_TASK INSTRUCTIONS_
Give all the data again exactly.

Stored data
========================================
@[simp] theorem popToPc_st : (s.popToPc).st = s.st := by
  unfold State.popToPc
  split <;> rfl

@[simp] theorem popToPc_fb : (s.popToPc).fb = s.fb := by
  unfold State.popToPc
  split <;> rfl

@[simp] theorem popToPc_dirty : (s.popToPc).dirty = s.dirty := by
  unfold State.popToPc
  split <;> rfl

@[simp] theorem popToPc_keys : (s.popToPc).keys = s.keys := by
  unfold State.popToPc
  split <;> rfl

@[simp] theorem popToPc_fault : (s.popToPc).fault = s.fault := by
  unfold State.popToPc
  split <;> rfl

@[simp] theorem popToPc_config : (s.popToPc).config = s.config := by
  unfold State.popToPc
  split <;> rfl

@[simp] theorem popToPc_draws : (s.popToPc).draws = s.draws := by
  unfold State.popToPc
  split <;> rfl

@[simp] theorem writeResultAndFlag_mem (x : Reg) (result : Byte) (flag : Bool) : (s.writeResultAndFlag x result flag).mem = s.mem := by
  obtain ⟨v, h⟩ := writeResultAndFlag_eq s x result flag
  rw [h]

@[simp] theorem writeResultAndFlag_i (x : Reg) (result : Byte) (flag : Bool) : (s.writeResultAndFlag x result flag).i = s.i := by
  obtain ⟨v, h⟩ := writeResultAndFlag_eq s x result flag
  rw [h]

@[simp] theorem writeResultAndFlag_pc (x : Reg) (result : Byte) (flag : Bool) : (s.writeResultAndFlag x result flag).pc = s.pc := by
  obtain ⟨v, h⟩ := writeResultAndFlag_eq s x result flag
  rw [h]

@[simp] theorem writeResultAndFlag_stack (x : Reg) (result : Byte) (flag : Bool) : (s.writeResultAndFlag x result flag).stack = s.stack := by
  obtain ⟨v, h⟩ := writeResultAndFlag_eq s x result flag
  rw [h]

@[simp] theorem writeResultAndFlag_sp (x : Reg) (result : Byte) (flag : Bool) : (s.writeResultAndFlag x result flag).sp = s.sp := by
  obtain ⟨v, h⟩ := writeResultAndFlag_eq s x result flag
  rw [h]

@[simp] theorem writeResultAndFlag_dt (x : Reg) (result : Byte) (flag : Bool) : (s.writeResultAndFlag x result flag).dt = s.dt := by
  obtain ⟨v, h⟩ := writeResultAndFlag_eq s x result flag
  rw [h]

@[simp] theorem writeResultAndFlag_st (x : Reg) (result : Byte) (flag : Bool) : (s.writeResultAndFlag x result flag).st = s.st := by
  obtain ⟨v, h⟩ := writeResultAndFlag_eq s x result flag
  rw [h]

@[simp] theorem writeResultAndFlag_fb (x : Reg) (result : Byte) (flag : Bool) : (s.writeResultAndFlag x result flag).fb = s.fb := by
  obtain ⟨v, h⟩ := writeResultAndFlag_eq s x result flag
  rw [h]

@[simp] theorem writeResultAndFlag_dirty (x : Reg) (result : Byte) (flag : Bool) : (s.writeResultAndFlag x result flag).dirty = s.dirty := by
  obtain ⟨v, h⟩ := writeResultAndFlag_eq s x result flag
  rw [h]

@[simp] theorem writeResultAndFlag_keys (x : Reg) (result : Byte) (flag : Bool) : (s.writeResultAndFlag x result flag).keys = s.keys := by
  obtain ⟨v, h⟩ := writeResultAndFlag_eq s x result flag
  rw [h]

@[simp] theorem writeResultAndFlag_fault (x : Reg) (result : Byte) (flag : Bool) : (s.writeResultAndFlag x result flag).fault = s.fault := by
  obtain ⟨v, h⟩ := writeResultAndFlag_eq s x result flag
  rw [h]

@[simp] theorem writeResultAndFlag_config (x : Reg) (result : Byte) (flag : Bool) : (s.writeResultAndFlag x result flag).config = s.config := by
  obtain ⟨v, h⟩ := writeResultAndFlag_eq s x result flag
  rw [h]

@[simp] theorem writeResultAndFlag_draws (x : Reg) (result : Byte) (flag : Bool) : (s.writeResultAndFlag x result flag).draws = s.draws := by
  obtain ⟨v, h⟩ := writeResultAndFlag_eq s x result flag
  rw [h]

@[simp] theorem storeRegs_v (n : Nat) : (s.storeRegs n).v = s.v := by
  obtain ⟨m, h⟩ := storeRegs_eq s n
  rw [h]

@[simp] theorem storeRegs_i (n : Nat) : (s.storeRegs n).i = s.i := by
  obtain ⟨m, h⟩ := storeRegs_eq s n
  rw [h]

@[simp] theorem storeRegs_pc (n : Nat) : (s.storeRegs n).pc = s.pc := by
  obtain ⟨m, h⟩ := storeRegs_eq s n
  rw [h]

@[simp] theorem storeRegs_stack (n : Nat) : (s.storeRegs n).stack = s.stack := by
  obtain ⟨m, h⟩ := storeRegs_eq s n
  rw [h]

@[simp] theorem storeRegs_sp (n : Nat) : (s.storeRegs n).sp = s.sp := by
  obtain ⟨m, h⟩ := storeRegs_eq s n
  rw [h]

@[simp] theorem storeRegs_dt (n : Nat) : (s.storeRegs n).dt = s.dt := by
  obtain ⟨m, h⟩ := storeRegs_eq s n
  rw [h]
========================================
_OUTPUT OF THE TASK_
@[simp] theorem popToPc_st : (s.popToPc).st = s.st := by
  unfold State.popToPc
  split <;> rfl

@[simp] theorem popToPc_fb : (s.popToPc).fb = s.fb := by
  unfold State.popToPc
  split <;> rfl

@[simp] theorem popToPc_dirty : (s.popToPc).dirty = s.dirty := by
  unfold State.popToPc
  split <;> rfl

@[simp] theorem popToPc_keys : (s.popToPc).keys = s.keys := by
  unfold State.popToPc
  split <;> rfl

@[simp] theorem popToPc_fault : (s.popToPc).fault = s.fault := by
  unfold State.popToPc
  split <;> rfl

@[simp] theorem popToPc_config : (s.popToPc).config = s.config := by
  unfold State.popToPc
  split <;> rfl

@[simp] theorem popToPc_draws : (s.popToPc).draws = s.draws := by
  unfold State.popToPc
  split <;> rfl

@[simp] theorem writeResultAndFlag_mem (x : Reg) (result : Byte) (flag : Bool) : (s.writeResultAndFlag x result flag).mem = s.mem := by
  obtain ⟨v, h⟩ := writeResultAndFlag_eq s x result flag
  rw [h]

@[simp] theorem writeResultAndFlag_i (x : Reg) (result : Byte) (flag : Bool) : (s.writeResultAndFlag x result flag).i = s.i := by
  obtain ⟨v, h⟩ := writeResultAndFlag_eq s x result flag
  rw [h]

@[simp] theorem writeResultAndFlag_pc (x : Reg) (result : Byte) (flag : Bool) : (s.writeResultAndFlag x result flag).pc = s.pc := by
  obtain ⟨v, h⟩ := writeResultAndFlag_eq s x result flag
  rw [h]

@[simp] theorem writeResultAndFlag_stack (x : Reg) (result : Byte) (flag : Bool) : (s.writeResultAndFlag x result flag).stack = s.stack := by
  obtain ⟨v, h⟩ := writeResultAndFlag_eq s x result flag
  rw [h]

@[simp] theorem writeResultAndFlag_sp (x : Reg) (result : Byte) (flag : Bool) : (s.writeResultAndFlag x result flag).sp = s.sp := by
  obtain ⟨v, h⟩ := writeResultAndFlag_eq s x result flag
  rw [h]

@[simp] theorem writeResultAndFlag_dt (x : Reg) (result : Byte) (flag : Bool) : (s.writeResultAndFlag x result flag).dt = s.dt := by
  obtain ⟨v, h⟩ := writeResultAndFlag_eq s x result flag
  rw [h]

@[simp] theorem writeResultAndFlag_st (x : Reg) (result : Byte) (flag : Bool) : (s.writeResultAndFlag x result flag).st = s.st := by
  obtain ⟨v, h⟩ := writeResultAndFlag_eq s x result flag
  rw [h]

@[simp] theorem writeResultAndFlag_fb (x : Reg) (result : Byte) (flag : Bool) : (s.writeResultAndFlag x result flag).fb = s.fb := by
  obtain ⟨v, h⟩ := writeResultAndFlag_eq s x result flag
  rw [h]

@[simp] theorem writeResultAndFlag_dirty (x : Reg) (result : Byte) (flag : Bool) : (s.writeResultAndFlag x result flag).dirty = s.dirty := by
  obtain ⟨v, h⟩ := writeResultAndFlag_eq s x result flag
  rw [h]

@[simp] theorem writeResultAndFlag_keys (x : Reg) (result : Byte) (flag : Bool) : (s.writeResultAndFlag x result flag).keys = s.keys := by
  obtain ⟨v, h⟩ := writeResultAndFlag_eq s x result flag
  rw [h]

@[simp] theorem writeResultAndFlag_fault (x : Reg) (result : Byte) (flag : Bool) : (s.writeResultAndFlag x result flag).fault = s.fault := by
  obtain ⟨v, h⟩ := writeResultAndFlag_eq s x result flag
  rw [h]

@[simp] theorem writeResultAndFlag_config (x : Reg) (result : Byte) (flag : Bool) : (s.writeResultAndFlag x result flag).config = s.config := by
  obtain ⟨v, h⟩ := writeResultAndFlag_eq s x result flag
  rw [h]

@[simp] theorem writeResultAndFlag_draws (x : Reg) (result : Byte) (flag : Bool) : (s.writeResultAndFlag x result flag).draws = s.draws := by
  obtain ⟨v, h⟩ := writeResultAndFlag_eq s x result flag
  rw [h]

@[simp] theorem storeRegs_v (n : Nat) : (s.storeRegs n).v = s.v := by
  obtain ⟨m, h⟩ := storeRegs_eq s n
  rw [h]

@[simp] theorem storeRegs_i (n : Nat) : (s.storeRegs n).i = s.i := by
  obtain ⟨m, h⟩ := storeRegs_eq s n
  rw [h]

@[simp] theorem storeRegs_pc (n : Nat) : (s.storeRegs n).pc = s.pc := by
  obtain ⟨m, h⟩ := storeRegs_eq s n
  rw [h]

@[simp] theorem storeRegs_stack (n : Nat) : (s.storeRegs n).stack = s.stack := by
  obtain ⟨m, h⟩ := storeRegs_eq s n
  rw [h]

@[simp] theorem storeRegs_sp (n : Nat) : (s.storeRegs n).sp = s.sp := by
  obtain ⟨m, h⟩ := storeRegs_eq s n
  rw [h]

@[simp] theorem storeRegs_dt (n : Nat) : (s.storeRegs n).dt = s.dt := by
  obtain ⟨m, h⟩ := storeRegs_eq s n
  rw [h]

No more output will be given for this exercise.